Hi Lori. I was diagnosed this summer, with a 2nd opinion confirming in Oct. I'm sorry to share this in common with you, but so glad you share how strange it feels.
For me, reality hits in waves, and because I've started telling the people in my life, I can see their reaction as sad or fearful. Oddly I find myself trying to cheer them up. It's a strange dynamic.
My spouse and I have shared some very real, painful moments just sitting with the diagnosis. I'm not ready to leave and don't want to 'fast forward' to the end. We are determined to live with it, not die with it right now.
I entered counseling in November, and it's been enormously helpful to give me space to grapple with this thing without feeling like I'm breaking someone's heart. If you have access to a counselor, I so recommend it.

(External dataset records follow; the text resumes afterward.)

-- ==== Sys2Proof/Machine/Jtag.lean ====
section
/-! DEFINITION. The JTAG port (R382). No command of the table clocks it; it reaches nothing but itself. -/

namespace Sys2Proof.Machine

/-- The controller's next state at a rising edge of TCK, by TMS (IEEE 1149.1; log entry 127). -/
def TapState.next (x : TapState) (tms : Bool) : TapState :=
  match x, tms with
  | .testLogicReset, true => .testLogicReset
  | .testLogicReset, false => .runTestIdle
  | .runTestIdle, true => .selectDr
  | .runTestIdle, false => .runTestIdle
  | .selectDr, true => .selectIr
  | .selectDr, false => .captureDr
  | .captureDr, true => .exit1Dr
  | .captureDr, false => .shiftDr
  | .shiftDr, true => .exit1Dr
  | .shiftDr, false => .shiftDr
  | .exit1Dr, true => .updateDr
  | .exit1Dr, false => .pauseDr
  | .pauseDr, true => .exit2Dr
  | .pauseDr, false => .pauseDr
  | .exit2Dr, true => .updateDr
  | .exit2Dr, false => .shiftDr
  | .updateDr, true => .selectDr
  | .updateDr, false => .runTestIdle
  | .selectIr, true => .testLogicReset
  | .selectIr, false => .captureIr
  | .captureIr, true => .exit1Ir
  | .captureIr, false => .shiftIr
  | .shiftIr, true => .exit1Ir
  | .shiftIr, false => .shiftIr
  | .exit1Ir, true => .updateIr
  | .exit1Ir, false => .pauseIr
  | .pauseIr, true => .exit2Ir
  | .pauseIr, false => .pauseIr
  | .exit2Ir, true => .updateIr
  | .exit2Ir, false => .shiftIr
  | .updateIr, true => .selectDr
  | .updateIr, false => .runTestIdle

/-- One TCK: in Test-Logic-Reset BYPASS is selected, as there is no device identification register, and Update-IR puts the
instruction that has been shifted in into force (R382). -/
def Jtag.tck (j : Jtag) (tms : Bool) (shifted : TapInstr) : Jtag :=
  let x := j.tap.next tms
  ⟨x, match x with
    | .testLogicReset => .bypass
    | .updateIr => shifted
    | _ => j.instr⟩

/-- One TCK of the chip's JTAG port: no register, memory or key is reached (R382). -/
def State.tck (s : State) (tms : Bool) (shifted : TapInstr) : State := { s with jtag := s.jtag.tck tms shifted }

end Sys2Proof.Machine
end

I've also had to modify my day-to-day living, ask for help when I need it, and undergo uncomfortable tests to satisfy insurance so I can get needed equipment. I'm beginning to understand this is just the road we're on.
With the holidays here, I'm hoping you feel surrounded by care. I thought I'd feel loss this year, but I have felt gratitude (surprisingly) instead. Just, if this has to happen, glad for my current level of function, glad for more time to really focus on my family.
Check in when you can to let us know how you're doing. This is a supportive community, and I hope we can both be part of it for a while yet.